/-- R117. -/
theorem test_rd_pdelta : shown (.rdPdelta .pulse1) (one (.wrPdelta .pulse1 1000) tc) = some (.readData 0x3E8) := by
  rfl

/-- R118 with R110: delta 1000 from 2000 reads 3000. -/
theorem test_rd_pacc :
    shown (.rdPacc .pulse1) (one .tick { tc with pulse1 := { acc := 2000, delta := 1000, duty := 0, vol := 0 } }) =
      some (.readData 3000) := by
  rfl

/-- R133: gate 0, acc 0x1234 gives acc 0x8000. -/
theorem test_wr_tgate_on :
    (one (.wrTgate true) { tc with tri := { tc.tri with acc := 0x1234 } }).tri =
      { tc.tri with gate := true, acc := 0x8000 } := by
  rfl

/-- R133: writing 1 while gated does not touch acc. -/
theorem test_wr_tgate_again :
    (one (.wrTgate true) { tc with tri := { tc.tri with acc := 0x1234, gate := true } }).tri.acc = 0x1234 := by
  rfl

/-- R135. -/
theorem test_wr_tdelta : (one (.wrTdelta 0x0800) tc).tri.delta = 0x0800 := by
  rfl

/-- R134. -/
theorem test_rd_tgate : shown .rdTgate (one (.wrTgate true) tc) = some (.readData 1) := by
  rfl

/-- R136. -/
theorem test_rd_tdelta : shown .rdTdelta (one (.wrTdelta 0x0800) tc) = some (.readData 0x800) := by
  rfl

/-- R137 after R130's example: 0x8800. -/
theorem test_rd_tacc :
    shown .rdTacc (one .tick { tc with tri := { acc := 0x8000, delta := 0x0800, gate := true, sample := 9 } }) =
      some (.readData 0x8800) := by
  rfl

/-- R138 and R139(b): ungated from 5, one TICK gives 4. -/
theorem test_rd_tsample : shown .rdTsample (one .tick { tc with tri := { tc.tri with sample := 5 } }) = some (.readData 4) := by
  rfl

/-- R154. -/
theorem test_wr_nvol : (one (.wrNvol 9) tc).noise.vol = 9 := by
  rfl

/-- R156. -/
theorem test_wr_nmode : (one (.wrNmode true) tc).noise.short = true := by
  rfl

/-- R158: 0 is accepted. -/
theorem test_wr_nseed : (one (.wrNseed 0) tc).noise.seed = 0 ∧ (one (.wrNseed 0) tc).status.ill = false := by
  exact ⟨rfl, rfl⟩

/-- R160. -/
theorem test_wr_ndelta : (one (.wrNdelta 0x8000) tc).noise.clock = { clk := 0, cmp := 0, delta := 0x8000 } := by
  rfl

/-- R162 with TC's NOISE_RATE_PAL[3] = 0x8000 >> 3. -/
theorem test_wr_nrate : (one (.wrNrate 3) { tc with region := .pal }).noise.clock.delta = 0x1000 := by
  rfl

/-- R162 with TC's NOISE_RATE_NTSC[3] = 0x10000 >> 3. -/
theorem test_wr_nrate_ntsc : (one (.wrNrate 3) tc).noise.clock.delta = 0x2000 := by
  rfl

/-- R155. -/
theorem test_rd_nvol : shown .rdNvol (one (.wrNvol 9) tc) = some (.readData 9) := by
  rfl

/-- R157: short mode reads at bit 7. -/
theorem test_rd_nmode : shown .rdNmode (one (.wrNmode true) tc) = some (.readData 0x80) := by
  rfl

/-- R159: after RESET returns 1. -/
theorem test_rd_nseed : shown .rdNseed tc = some (.readData 1) := by
  rfl

/-- R161. -/
theorem test_rd_ndelta : shown .rdNdelta (one (.wrNdelta 0x8000) tc) = some (.readData 0x8000) := by
  rfl

/-- TC with the noise clock of R163's example just before its third TICK. -/
def noiseRunning : State :=
  { tc with noise := { tc.noise with clock := { clk := 0x10000, cmp := 1, delta := 0x8000 } } }

/-- R163. -/
theorem test_rd_nclk : shown .rdNclk (one .tick noiseRunning) = some (.readData 0x18000) := by
  rfl

/-- R164. -/
theorem test_rd_ncmp : shown .rdNcmp (one .tick noiseRunning) = some (.readData 1) := by
  rfl

/-- R165: the first shift from seed 1 puts out 1. -/
theorem test_rd_nout : shown .rdNout (one .tick (one (.wrNdelta 0x10000) tc)) = some (.readData 1) := by
  rfl

/-- R151: seed 0x0041, long mode. -/
theorem test_lfsr_long :
    (lfsrShift { tc.noise with seed := 0x0041 }).seed = 0x4020 ∧ (lfsrShift { tc.noise with seed := 0x0041 }).bit = 1 := by
  decide

/-- R151: seed 0x0041, short mode. -/
theorem test_lfsr_short : (lfsrShift { tc.noise with seed := 0x0041, short := true }).seed = 0x0020 := by
  decide

/-- V-A3, R103: a move of the comparison word by 0x10000 is idle. -/
theorem test_bit_clock_idle :
    bitClockStep { clk := 0x8000, cmp := 0, delta := 0xFFFF8000 } = ({ clk := 0, cmp := 0, delta := 0xFFFF8000 }, false) := by
  decide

• • • • • • •

Using the listing above, show each line with the word "wrNmode" in it.

_Answer to the problem_
theorem test_wr_nmode : (one (.wrNmode true) tc).noise.short = true := by
theorem test_rd_nmode : shown .rdNmode (one (.wrNmode true) tc) = some (.readData 0x80) := by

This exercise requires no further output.